Deductible out-of-pocket costs
While volunteering does not often include writing a check to the organization, regular volunteers can incur expenses. For example, a university board member who travels to meetings pays for meals, flights and other necessities while volunteering. These out-of-pocket expenses are eligible for a charitable contribution deduction.

It’s important to note that the IRS only allows volunteers to claim a charitable contribution deduction for travel expenses if most of the time is dedicated to the charitable activity. To take this deduction, track volunteer hours and expenses, document activities and save receipts.

Substantiation required
The IRS will want to see that you’re taking the appropriate deduction based on the fair market value (FMV) with a receipt from the charity that received the gift.  The threshold for required substantiation is $250 for cash gifts. Similar requirements exist for non-cash gifts over $500; however, large non-cash gifts require more substantiation to verify their value. A qualified appraisal may be required for non-cash gifts more than $5,000, such as high-value artwork or real estate.
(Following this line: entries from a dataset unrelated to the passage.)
/-- Restores the checkpoint, after the lane-class results that are still to be written, and sets the thread to
re-execute RGN.B (R229). -/
def Thread.restart (t : Thread) (r : Region) : Thread :=
  let u := t.landAll.puts r.cp.regs
  { u with
    preds := r.cp.preds
    flow := r.cp.flow
    pc := r.cp.rgn
    cb := r.cp.cb
    entered := false
    wait := .run
    held := none
    region := some { r with restarting := true } }

/-- A save restarts the thread's region, unless a handler runs or the thread stands at the trap that froze its team
(R229, R339, R379, R384). -/
def Thread.savedRestarts (t : Thread) : Bool := t.freeze.isNone && t.region.any fun r => !r.suspended t.activeU t.activeS

/-- The thread as it is saved (R339): no header is in force for it (R55), waits that return to their boundary do so, a withdrawn LDV.MIN or VPIN waits on
for its re-submission (R223), a sleep is complete, and an open region stands at its restart point. -/
def Thread.saving (t : Thread) : Thread :=
  let t := t.landAll
  let t :=
    match t.wait with
    | .barrier _ _ | .sign _ _ | .asleep _ _ _ | .past _ => { t with entered := false }
    | .version k va least d pin _ => { t with wait := .version k va least d pin none, held := none, entered := false }
    | .run | .walk _ _ _ | .replay _ | .ops _ | .step _ | .token | .flagRoom | .join _ | .sleep _ _ | .accept _ _ |
      .exiting => { t with wait := .run, held := none, entered := false }
  let t := { t with age := 0 }
  match t.region with
  | none => t
  | some r => if t.savedRestarts then t.restart r else t

/-- A saved thread back on its core (R386): a withdrawn LDV.MIN or VPIN is submitted again, its time counted anew
(R223). -/
def Thread.restored (t : Thread) (tick : Nat) : Thread :=
  { t with
    withdrawn := [], age := 0, lastIssue := tick, ready := tick + 1
    wait := match t.wait with
      | .version _ _ _ _ _ _ => .run
      | w => w }

end Sys2Proof.Machine
end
 You must have the required substantiation by the earlier of the date you file your tax return or the   due date of the return, including extensions.
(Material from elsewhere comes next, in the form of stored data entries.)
/-- The address of a worker of a job: its member, and its endpoint when that lies in another pod (R304, R395). -/
def State.peerAddr (s : State) (job widx : Nat) : Nat × DWord :=
  match (s.ver.jobs.find? fun j => j.job == job).bind fun j => (j.peers[widx]?).join with
  | none => (0, 0)
  | some a => (a.1, if s.regField 0x70000000 41 32 < a.1 then a.2 else 0)

/-- The packages that hold peers of a job's workers here: the member, and the endpoint across pods (R304, R306). -/
def State.peerPackages (s : State) (job : Nat) : List (Nat × DWord) :=
  match s.ver.jobs.find? fun j => j.job == job with
  | none => []
  | some j =>
    (j.peers.zipIdx.filterMap fun p =>
      match p.1 with
      | none => none
      | some a =>
        if s.ver.ptable.any fun e => e.job == job && e.widx == p.2 && !e.isLocal then
          some (a.1, if s.regField 0x70000000 41 32 < a.1 then a.2 else 0)
        else none).eraseDups

/-- Sends a message of a worker of a device to each of its peers' packages (R306). -/
def State.tell (s : State) (dev job : Nat) (msg : Nat → DWord → Msg) : State :=
  (s.peerPackages job).foldl (fun s p => s.sendTo dev p.1 (msg p.1 p.2)) s

/-- The devices with a worker of a job on this package (R311). -/
def State.jobDevices (s : State) (job : Nat) : List Nat :=
  (s.launches.filterMap fun l =>
    match l.worker with
    | some w => if w.job = job then some l.dev else none
    | none => none).eraseDups

/-- Posts a peer event to every device with a worker of the job (R311, R325). -/
def State.postPeer (s : State) (kind job widx : Nat) (step heard : Word) : State :=
  (s.jobDevices job).foldl (fun s vd =>
    s.post vd true kind 0 0x0805 (toBytes 2 job ++ toBytes 2 widx ++ toBytes 4 step.toNat ++ toBytes 4 heard.toNat)) s

/-- The entry of a worker of a job. -/
def State.pentry? (s : State) (job widx : Nat) : Option PEntry :=
  s.ver.ptable.find? fun e => e.job == job && e.widx == widx

/-- A worker's step reaches its entry (R307): the entry's step rises, and a silent worker is counted again. -/
def State.hear (s : State) (job widx stp : Nat) : State :=
  match s.pentry? job widx with
  | none => s
  | some e =>
    if e.state = .left then s
    else
      let st := BitVec.ofNat 32 (max e.step.toNat (stp % 2 ^ 32))
      let s' := s.modPeer job widx fun x => { x with step := st, heard := heardNow s.tick, state := .counted }
      if e.state = .silent then s'.postPeer 0x03 job widx st (heardNow s.tick) else s'

/-- PROGRESS_MESSAGE (R307). -/
def execProgressMessage (job widx stp : Nat) (s : State) : Host.Outcome State Fault Refusal := .next (s.hear job widx stp)

/-- A worker announces a step (R224, R306, R307): its step rises, its own entry is updated, and the step is
sent to its peers. -/
def State.announce (s : State) (l : Launch) (w : Worker) (st : Word) : State :=
  let s := s.setLaunch { l with worker := some { w with step := if w.step.ult st then st else w.step } }
  (s.hear w.job w.idx st.toNat).tell l.dev w.job fun d e => .progress d e w.job w.idx st

/-- STEP_ADV (R224, R225, R228, R308): once the lead has allowed the step, the release and then the announcement
follow, after those of the lower lanes of the issue group (R25). -/
def execStepAdv (m : Mods) (a : Reg) (s : State) : Host.Outcome State Fault Refusal :=
  s.run fun c => s.checked c [one a] [one a] <| s.outsideRegion c <|
    match c.l.worker with
    | none => s.deliver c.t .notWorker 0
    | some w =>
      let st := s.reg32 c.t a
      let allowed := c.t.wait == .ops .announce
      if !allowed && st.ule w.step then s.done c m c.t
      else if allowed || s.mayAnnounce w st then
        s.afterOps c .announce (((s.releaseAt c .dev).announce c.l w st).done c m c.t)
      else s.hold c.t (.step st)

/-- LEAVE_MESSAGE (R307): final for the life of the entry. -/
def execLeaveMessage (job widx : Nat) (s : State) : Host.Outcome State Fault Refusal :=
  match s.pentry? job widx with
  | none => .next s
  | some e =>
    if e.state = .left then .next s
    else .next ((s.modPeer job widx fun x => { x with state := .left }).postPeer 0x04 job widx e.step e.heard)

/-- The silence timeout of a job (R304). -/
def State.silence (s : State) (job : Nat) : Nat :=
  ((s.ver.jobs.find? fun j => j.job == job).map fun j => j.silence).getD 0

/-- A worker's next heartbeat is due: SILENCE / 8 units of 1,024 ticks have passed (R306). -/
def State.beatDue (s : State) (w : Worker) : Bool := decide (w.beat + s.silence w.job * 128 ≤ s.tick)

/-- HEARTBEAT (R306): a bound worker sends its current step. -/
def execHeartbeat (l : Nat) (s : State) : Host.Outcome State Fault Refusal :=
  match s.launch? l with
  | none => .next s
  | some ln =>
    match ln.worker with
    | none => .next s
    | some w =>
      if s.beatDue w then
        .next ((s.setLaunch { ln with worker := some { w with beat := s.tick } }).tell ln.dev w.job
          fun d e => .progress d e w.job w.idx w.step)
      else .next s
Keep all receipts for gifts given during the calendar year. If the gift is over $5,000, acknowledgment and a qualified appraisal is required to verify the value of the gift. Form 8283 must be filled out by the charitable organization and appraiser if over $5,000.
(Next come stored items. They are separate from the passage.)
/-- The result of a product-port form (R183 to R185). -/
def State.products (s : State) (l : List Signer) (f : MForm) (d a b ss : Nat) (sp : Bool) (seed : Nat) (acc : Bool) :
    List TileOut :=
  (heldElems l).map fun e =>
    let t := s.terms l f a b sp seed e.1 e.2
    let c := if acc then some (s.tileElem l d e.1 e.2) else none
    let r := sumShape (f.shape ss) s.freeCount (16 * e.1 + e.2) t.1 c
    let nv := match c with
      | some v => v.isSnan
      | none => false
    ⟨e.1, e.2, encode32 r.1, (t.2.join r.2).join (FFlags.invalid nv)⟩

/-- A scale of SCACC (R101, R186): NaN where it is invalid. -/
def scaleOf8 (x : Nat) : FVal := if x = 0x7F ∨ bit x 7 then .nan false else e4m3.decode x

/-- Byte i of a lane's sixteen scales at register `base` (R186). -/
def State.scaleByte (s : State) (l : List Signer) (lane base i : Nat) : Nat := s.element l lane base 8 i

/-- One element of SCACC (R186). -/
def scaleAcc (d p sa sb : FVal) : Word × FFlags :=
  let bad := sa.isNan || sb.isNan || d.isSnan || p.isSnan
  let sc := sa.mul sb
  let z := zeroTimesInf p sc
  let r := fp32.sum rneEnv 0 [d, p] [d, p.mul sc] z
  (BitVec.ofNat 32 r.1, (FFlags.invalid bad).join r.2)

/-- The result of an accumulate-port form (R186). -/
def State.accumulates (s : State) (l : List Signer) (op : SignOp) : List TileOut :=
  (heldElems l).map fun e =>
    match op with
    | .scacc d p a b =>
      let lane := 2 * e.1 + e.2 / 8
      let r := scaleAcc (s.tileElem l (8 * d.val) e.1 e.2) (s.tileElem l (8 * p.val) e.1 e.2)
        (scaleOf8 (s.scaleByte l lane (4 * a.val) e.1)) (scaleOf8 (s.scaleByte l lane (4 * b.val) e.2))
      ⟨e.1, e.2, r.1, r.2⟩
    | .accadd d p =>
      let x := s.tileElem l (8 * d.val) e.1 e.2
      let y := s.tileElem l (8 * p.val) e.1 e.2
      let r := fp32.sum rneEnv 0 [x, y] [x, y] false
      ⟨e.1, e.2, BitVec.ofNat 32 r.1, r.2⟩
    | .accmov _ p =>
      ⟨e.1, e.2, (s.laneReg? l (2 * e.1 + e.2 / 8) (8 * p.val + e.2 % 8)).getD 0, FFlags.clear⟩
    | .acczero _ | .cvsync | .elect _ | .xlane _ _ _ _ _ | .agreeP _ _ _ | .agreeMask _ _ | .agreeCount _ _ |
      .peers _ _ | .peersAll _ _ _ | .reduce _ _ _ _ _ _ | .mma _ _ _ _ _ _ | .mmaPart _ _ _ _ _ _ |
      .mmaC4 _ _ _ _ _ => ⟨e.1, e.2, 0, FFlags.clear⟩

/-! ## Ports -/

/-- The port of a matrix instruction, true for the product port, its interval and its latency (R171). -/
def matrixTiming : SignOp → Bool × Nat × Nat
  | .mma _ _ _ _ _ _ => (true, 2, 20)
  | .mmaPart _ _ _ _ _ _ => (true, 2, 18)
  | .mmaC4 _ _ _ _ _ => (true, 1, 16)
  | .scacc _ _ _ _ | .accadd _ _ => (false, 1, 8)
  | .accmov _ _ | .acczero _ | .cvsync | .elect _ | .xlane _ _ _ _ _ | .agreeP _ _ _ | .agreeMask _ _ |
    .agreeCount _ _ | .peers _ _ | .peersAll _ _ _ | .reduce _ _ _ _ _ _ => (false, 1, 4)

/-- The next acceptance cycle of a port of a slice (R171). -/
def State.portNext (s : State) (core slice : Nat) (prod : Bool) : Nat :=
  match s.power.ports.find? fun e => e.1 == core && e.2.1 == 2 * slice + b2n prod with
  | some e => e.2.2.1
  | none => 0

/-- When an instruction that a port of a slice accepts now completes: after its latency, and no earlier than those that
the port accepted before it (R171). -/
def State.portDue (s : State) (core slice : Nat) (prod : Bool) (latency : Nat) : Nat :=
  match s.power.ports.find? fun e => e.1 == core && e.2.1 == 2 * slice + b2n prod with
  | some e => max e.2.2.2 (s.tick + latency)
  | none => s.tick + latency

/-- Notes that a port has accepted an instruction, when it accepts the next one, and when this one completes. -/
def State.portTake (s : State) (core slice : Nat) (prod : Bool) (next due : Nat) : State :=
  let rest := s.power.ports.filter fun e => !(e.1 == core && e.2.1 == 2 * slice + b2n prod)
  { s with power := { s.power with ports := (core, 2 * slice + b2n prod, next, due) :: rest } }

/-- The ramp interval I of R426 in ticks: 4 µs for each unit of RAMP. -/
def State.rampInterval (s : State) : Nat := 5000 * s.regField 0xA0002000 6 0

/-- The throttle step, forced to 7 by trip 1 (R423, R427). -/
def State.throttle (s : State) : Nat := if s.power.trip1 then 7 else s.power.step

/-- The ramp limiter of a core. -/
def State.ramp? (s : State) (core : Nat) : Option Ramp := s.power.ramps.find? fun r => r.core == core

/-- Sets the ramp limiter of a core. -/
def State.setRamp (s : State) (r : Ramp) : State :=
  { s with power := { s.power with ramps := r :: s.power.ramps.filter fun x => x.core != r.core } }

/-- The limiter of a core as it meets a product-port request: a core idle for the last I starts at level 1, and the
request turns a down-ramp back (R426). -/
def State.rampRequest (s : State) (core : Nat) : Ramp :=
  match s.ramp? core with
  | some r =>
    if r.level = 0 ∨ r.lastIssue + s.rampInterval ≤ s.tick then ⟨core, 1, s.tick, s.tick, s.tick⟩
    else { r with asked := s.tick }
  | none => ⟨core, 1, s.tick, s.tick, s.tick⟩

/-- The product port may accept in this cycle (R425). -/
def State.productOpen (s : State) (r : Ramp) : Bool := decide (s.tick % 8 < min r.level (8 - s.throttle))

/-! ## MATRIX_ISSUE -/

/-- The operand header of a form (R174): the base of its quad, none for major 0x2B. -/
def headerOf : SignOp → Option Nat
  | .mma _ _ _ h _ _ | .mmaPart _ _ _ h _ _ | .mmaC4 _ _ _ h _ => some (4 * h.val)
  | .scacc _ _ _ _ | .accmov _ _ | .acczero _ | .accadd _ _ | .cvsync | .elect _ | .xlane _ _ _ _ _ |
    .agreeP _ _ _ | .agreeMask _ _ | .agreeCount _ _ | .peers _ _ | .peersAll _ _ _ | .reduce _ _ _ _ _ _ => none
Alternate options for giving beyond direct gifts

For those looking to go beyond the standard financial donation to an organization, there are a few alternate options. Each of these methods is impacted by the tax considerations previously discussed.

The most common type of trust you can create for charitable giving is a charitable remainder trust (CRT), which is an irrevocable trust for the benefit of the charity and the individual. This means it’s a split interest gift. 

Let’s say you give $1 million to a CRT. In the first year the gift is donated, you will receive a tax deduction for the fair market value of the trust remainder interest. Every year of the CRT’s term, as the gifter you’ll receive a payment, which may be a set amount or a percentage of the trust value, depending on the type of CRT. At the end of the term, the charity takes the money that is left. 

Alternatively, a charitable lead trust (CLT), while still a split-interest gift, provides the reverse experience, providing an income stream to the charity through yearly returns and an individual beneficiary at the end of the term.

Donor Advised Fund (DAF).
Less complex and more common than a trust, a DAF is a giving account established at a public charity that allows donors to recommend grants over time. The donor decides the timing of the donation, the charity that benefits from the donation and the size of the donation made from the fund. The donor also claims the tax deductions upon funding the DAF. 

One way to think about DAFs is as if you are creating your own public charity that allows for higher tax deduction limitations and the ability to defer the actual gift giving to a later year to align with your gifting strategies and commitments. DAFs may function like private foundations, without the 5% annual distribution rule, as multiple family generations can work together for grant making. 

IRA Qualified Charitable Distributions (QCD).
An option only for donors over 70.5 years old, QCDs allow individuals to give up to $100,000 annually to charitable organizations directly from their IRA. The benefit: while the donor can’t claim a charitable deduction for the gift, QCDs will never count towards the donor’s taxable income.

While the amount and type of donation is a personal decision for families, charitable giving is a part of American culture and many family legacies. Understand the tax benefits and considerations before making donations, whether by means of cash, assets or even when donating your time. The impact on your community and family can be life changing.  





1 Philanthropy Network Greater Philadelphia “Giving USA 2021: In a year of unprecedented events and challenges, charitable giving reached a record $471.44 billion in 2020,” June 15, 2021.

2 Association of Fundraising Professionals (AFP) “Charitable Giving in 2021 Increased 2.7% over Unprecedented 2020 Levels,” April 7, 2022.